Onto-Translate currently supports biological categories such as genes, proteins, promoters, pathways, RNAs, OMIM, ESTs, and functional annotations. It can map between 29 different types of IDs which includes: Swiss-Prot protein ID, Swiss-Prot accession number, TrEMBL accession number, TrEMBL ID, non-redundant reference (NREF) protein ID from PIR, PIR accession ID from PIR, Gene Ontology (GO) ID, KEGG [13] pathway ID, GenBank GI ID, dbEST nucleotide accession number, Entrez Gene ID, Gene symbol, GenBank [4]'s dbEST [6] nucleotide accession number, GenPept protein accession number, RefSeq's protein, genome, mRNA accession number, UniGene cluster ID, clone IDs from UniGene, OMIM number, allelic variant from OMIM, Protein Data Bank (PDB) ID, Eukaryotic Promoter Database (EPD) accession number, EPD ID, HGNC ID, and probe IDs from commercial microarrays such as Affymetrix arrays, Agilent Technologies arrays, Amersham's CodeLink arrays, SuperArray, etc. The Onto-Translate tool is implemented in Java as a web application, fully integrated with the Onto-Tools [10, 11, 12, 14, 15, 16, 17].

4 RESULTS AND DISCUSSION

Clearly, the need for a reliable way of mapping IDs from one database to another has been felt in the past. In response to this needs, several approaches have been proposed to deal with this issue although none of them addressed the problem to its full extent. The best known resources currently able to perform a non-trivial mapping of various biological entities are: SOURCE [9] from Stanford University, MatchMiner [7] from NCI, RESOURCERER [22] from TIGR, and GeneMerge [8] from Harvard.
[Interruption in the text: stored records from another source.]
-- ==== Sys2Proof/Machine/Fetch.lean ====
section
/-! DEFINITION. What the thread whose turn it is does next (spec 10 R20, 60 R121): its command in progress, or the
command at its pointer; and the placing of a command word where it is fetched next. -/

namespace Sys2Proof.Machine

open Sys2Proof

/-- What a host thread does next. -/
inductive Fetched where
  /-- it has no step: it is done, or there is no such thread -/
  | idle
  /-- the word at its pointer is illegal -/
  | illegal (w : CmdWord)
  /-- a step of this command -/
  | run (i : Instr)
  deriving DecidableEq, Repr, Inhabited

/-- The command in progress, or else the decoded word at `cp[t]` (10 R20). -/
def Thread.fetch (th : Thread) : Fetched :=
  match th.running with
  | some r => .run r.instr
  | none =>
    match th.stream[th.cp]? with
    | none => .idle
    | some w =>
      match decode w with
      | .ok i => .run i
      | .error _ => .illegal w

/-- What host thread `t` does next. -/
def State.fetch (s : State) (t : Nat) : Fetched :=
  match s.threads[t]? with
  | none => .idle
  | some th => th.fetch

/-- A thread with `w` at its command pointer and no command in progress. -/
def Thread.withWord (th : Thread) (w : CmdWord) : Thread :=
  { th with
    running := none
    stream := th.stream.take th.cp ++ List.replicate (th.cp - th.stream.length) 0 ++ [w] ++ th.stream.drop (th.cp + 1) }

/-- `s` with thread 0 next to step and `w` at its command pointer. -/
def State.placeWord (s : State) (w : CmdWord) : State :=
  { s.setThread 0 ((s.thread 0).withWord w) with turn := .host 0 }

/-- Whether the run's parameters are ones the model accepts (00 R8): a well-formed configuration, and T threads. -/
def State.configOk (s : State) : Bool := s.cfg.wf && decide (s.threads.length = s.cfg.threads)

end Sys2Proof.Machine
end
We compared Onto-Translate with each of these existing resources in terms of scope, accuracy of translation, speed and scaling capabilities. We define scope as the number of different mappings between types of IDs supported by a given resource. The comparison in Table 3 shows that OT has vastly larger capabilities compared to any of the existing resources. Figure 2 shows the specific translations that can be performed by each of the resources considered. Again, the difference in scope is striking.

Table 3.

A comparison of the scopes of Onto-Translate, SOURCE, MatchMiner, GeneMerge and RESOURCERER: types of input IDs supported and number of possible translation types.

Software name	Types of input IDs	Number of translations
Onto-Translate	22	462
MatchMiner	11	137
SOURCE	6	96
GeneMerge	12	30
RESOURCERER	1	16

Open in a new tab

Fig. 2 — A comparison of the scopes of Onto-Translate, RESOURCERER, MatchMiner, SOURCE, and GeneMerge. in terms of possible mappings between various types of IDs.
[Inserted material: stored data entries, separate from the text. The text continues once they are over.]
/-- R70 (the last clause, where a DMA engine that has no step answers the same state, is the model's choice, assumption 4):
RESET <- 1, RESET <- 0, any other value; and what else holds while reset is asserted. The counter after RESET <- 1
is free: every value is admitted. -/
def Obligations.ResetWrite : Prop :=
  (∀ (s : State) (t : Nat) (off : Half) (v : Word64) (tables : PerChan Table),
      s.OpenAt t (.regWr off v) .start tables → s.BusReady → off.toNat = s.cfg.off .reset →
    let x : Half := v.setWidth 16
    let cleared (u : State) (n : Word64) : State :=
      { u with
        resetAsserted := true, descQ := .all [], cmplQ := .all [], mm2sStart := .all none, counter := n,
        snap := .all none, wr := .all none, loopback := none }
    (x = 1 → (∃ u n, s.DrawsOnly u ∧
        exec (.regWr off v) s = .next ((cleared u n).completes t 0x00 (s.thread t).rv0 (s.thread t).rv1)) ∧
      ∀ n rest, exec (.regWr off v) { s with answers := n :: rest } =
        .next ((cleared { s with answers := rest } n).completes t 0x00 (s.thread t).rv0 (s.thread t).rv1)) ∧
    (x = 0 → exec (.regWr off v) s =
      .next ({ s with resetAsserted := false }.completes t 0x00 (s.thread t).rv0 (s.thread t).rv1)) ∧
    (x ≠ 0 → x ≠ 1 → exec (.regWr off v) s = .next (s.faultBy t .regAccess (.access off.toNat x)))) ∧
  (∀ (s : State) (t : Nat) (off : Half) (v : Word64) (c : Chan) (tables : PerChan Table),
      s.OpenAt t (.regWr off v) .start tables → s.BusReady → s.resetAsserted = true →
    (off.toNat = s.cfg.off (.ctrl c) ∨ off.toNat = s.cfg.off (.status c)) →
      exec (.regWr off v) s = .next (s.faultBy t .regAccess (.access off.toNat (v.setWidth 16)))) ∧
  (∀ (s : State) (c : Chan), s.turn = .dma c → s.resetAsserted = true → agentStep s = .next s)

/-- R104: the fabric's response to a write of CTRLc, in each of its cases. -/
def Obligations.CtrlWrite : Prop :=
  ∀ (s : State) (t : Nat) (off : Half) (v : Word64) (c : Chan) (tables : PerChan Table),
      s.OpenAt t (.regWr off v) .start tables → s.BusReady → off.toNat = s.cfg.off (.ctrl c) →
    let x : Half := v.setWidth 16
    let full := (s.descQ.get c).length = s.cfg.queueDepth.get c
    (s.resetAsserted = true → exec (.regWr off v) s = .next (s.faultBy t .regAccess (.access off.toNat x))) ∧
    (s.resetAsserted = false →
      (c.dir = .mm2s → s.mm2sStart.get c = none → exec (.regWr off v) s =
        .next ({ s with mm2sStart := s.mm2sStart.set c (some x) }.completes t 0x00 (s.thread t).rv0 (s.thread t).rv1)) ∧
      (∀ first, c.dir = .mm2s → s.mm2sStart.get c = some first →
        (full → exec (.regWr off v) s = .next (s.faultBy t .dmaQueueOverflow (.chan c))) ∧
        (¬ full → exec (.regWr off v) s =
          .next ({ s with
            mm2sStart := s.mm2sStart.set c none
            descQ := s.descQ.set c (s.descQ.get c ++ [Desc.mm2s first x]) }.completes t 0x00
              (s.thread t).rv0 (s.thread t).rv1))) ∧
      (c.dir = .s2mm →
        (full → exec (.regWr off v) s = .next (s.faultBy t .dmaQueueOverflow (.chan c))) ∧
        (¬ full → exec (.regWr off v) s =
          .next ({ s with descQ := s.descQ.set c (s.descQ.get c ++ [Desc.s2mm x]) }.completes t 0x00
            (s.thread t).rv0 (s.thread t).rv1))))

/-- R109: the fabric's response to a write of STATUSc. With an empty queue the write has no effect, since the tail of an
empty list is empty. -/
def Obligations.StatusWrite : Prop :=
  ∀ (s : State) (t : Nat) (off : Half) (v : Word64) (c : Chan) (tables : PerChan Table),
      s.OpenAt t (.regWr off v) .start tables → s.BusReady → off.toNat = s.cfg.off (.status c) →
    let x : Half := v.setWidth 16
    (s.resetAsserted = true ∨ x ≠ 0 → exec (.regWr off v) s = .next (s.faultBy t .regAccess (.access off.toNat x))) ∧
    (s.resetAsserted = false → x = 0 →
      (∀ n rest, s.cmplQ.get c = n :: rest → exec (.regWr off v) s =
        .next ({ s with cmplQ := s.cmplQ.set c rest }.completes t 0x00 (s.thread t).rv0 (s.thread t).rv1)) ∧
      (s.cmplQ.get c = [] → exec (.regWr off v) s =
        .next (s.completes t 0x00 (s.thread t).rv0 (s.thread t).rv1)))

/-- R115: the response to a write of TIME_CTRL. The fourth clause is the commit of incompletely written fields, after which
the counter is free. The last says that one write makes at most one active edge. -/
def Obligations.TimeCtrlWrite : Prop :=
  ∀ (s : State) (t : Nat) (off : Half) (v : Word64) (tables : PerChan Table),
      s.OpenAt t (.regWr off v) .start tables → s.BusReady → off.toNat = s.cfg.off .timeCtrl →
    let x : Half := v.setWidth 16
    let latchIn := s.Edge x s.cfg.latchIn
    let latchOut := s.Edge x s.cfg.latchOut
    let done (u : State) : Result := .next ({ u with tc := x }.completes t 0x00 (s.thread t).rv0 (s.thread t).rv1)
    (s.BadTimeCtrl x → exec (.regWr off v) s = .next (s.faultBy t .regAccess (.access off.toNat x))) ∧
    (¬ s.BadTimeCtrl x →
      (¬ latchIn → ¬ latchOut → exec (.regWr off v) s = done s) ∧
      (latchIn → ¬ latchOut → exec (.regWr off v) s = done { s with
        snap := ⟨some (s.counter.extractLsb' 0 16), some (s.counter.extractLsb' 16 16),
          some (s.counter.extractLsb' 32 16), some (s.counter.extractLsb' 48 16)⟩
        wr := .all none }) ∧
      (¬ latchIn → latchOut →
        (∀ w0 w1 w2 w3, s.wr = ⟨some w0, some w1, some w2, some w3⟩ →
          exec (.regWr off v) s = done { s with counter := w3 ++ w2 ++ w1 ++ w0 }) ∧
        ((∃ k, s.wr.get k = none) →
          (∃ u n, s.DrawsOnly u ∧ exec (.regWr off v) s = done { u with counter := n }) ∧
          ∀ n rest, exec (.regWr off v) { s with answers := n :: rest } =
            done { s with answers := rest, counter := n })) ∧
      (s.tc &&& (s.cfg.latchIn ||| s.cfg.latchOut) ≠ s.cfg.latchIn ||| s.cfg.latchOut → ¬ (latchIn ∧ latchOut)))

/-- R66: where the fabric does not respond, a thread that reaches a bus step stays there for ever and is never final, and no
DMA engine has a step. (A thread that has no step is scheduled without effect, assumption 4. That a thread before an odd,
unmapped or out-of-range access stays too, and raises no fault, is the model's reading, assumption 13.) -/
def Obligations.DeadBusHangs : Prop :=
  ∀ (s : State), s.cfg.fabricResponds = false →
    (∀ t i p, s.At t i p → Running.onBus ⟨i, p⟩ = true → (i.isLifecycle = true ∨ s.IsOpen) →
      exec i s = .next s ∧ s.final = false) ∧
    (∀ c, s.turn = .dma c → agentStep s = .next s)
Of course, the scope is irrelevant if the accuracy of the mappings performed is inadequate. In order to compare the accuracy of the existing resources, we performed a number of translations using OT, SOURCE, and MatchMiner (top 3 in terms of scope), and compared the number of input IDs correctly mapped by each resource for each data set. OT consistently mapped more correct input IDs than both SOURCE and MatchMiner. The sets of genes to be translated were taken from popular human and mouse Affymetrix arrays. The set of genes contained on the HG-U133 Plus 2.0 array was used to test the translations from gene symbols to UniGene IDs, gene symbols to Entrez Gene IDs, and Entrez Gene IDs to gene symbols. Finally, for the translations involving mouse genes, we used the set of genes contained on the MG-430A 2.0 arrays. These genes were translated from gene symbols to UniGene IDs, gene symbols to Entrez Gene IDs and Entrez Gene IDs to gene symbols. Fig. 3 shows a comparison of the accuracy of these translations. OT was the most accurate resource in all cases, with accuracies between 96% and 99%. For human data, SOURCE is second best with an accuracy hovering around 93%. MatchMiner is weaker with an accuracy of around 70%. For mouse data, MatchMiner is better than SOURCE: 94−98% for MM, compared to 81−94% for SOURCE.

Fig. 3 — A comparison of the accuracy of Onto-Translate, MatchMiner and SOURCE. The input file included 19,248 gene symbols (19,562 Entrez Gene IDs) for human, and 12,991 gene symbols (13,023 Entrez Gene IDs) for mouse, from the respective Affymetrix arrays. The graph shows the percentages of the input genes successfully translated in each case.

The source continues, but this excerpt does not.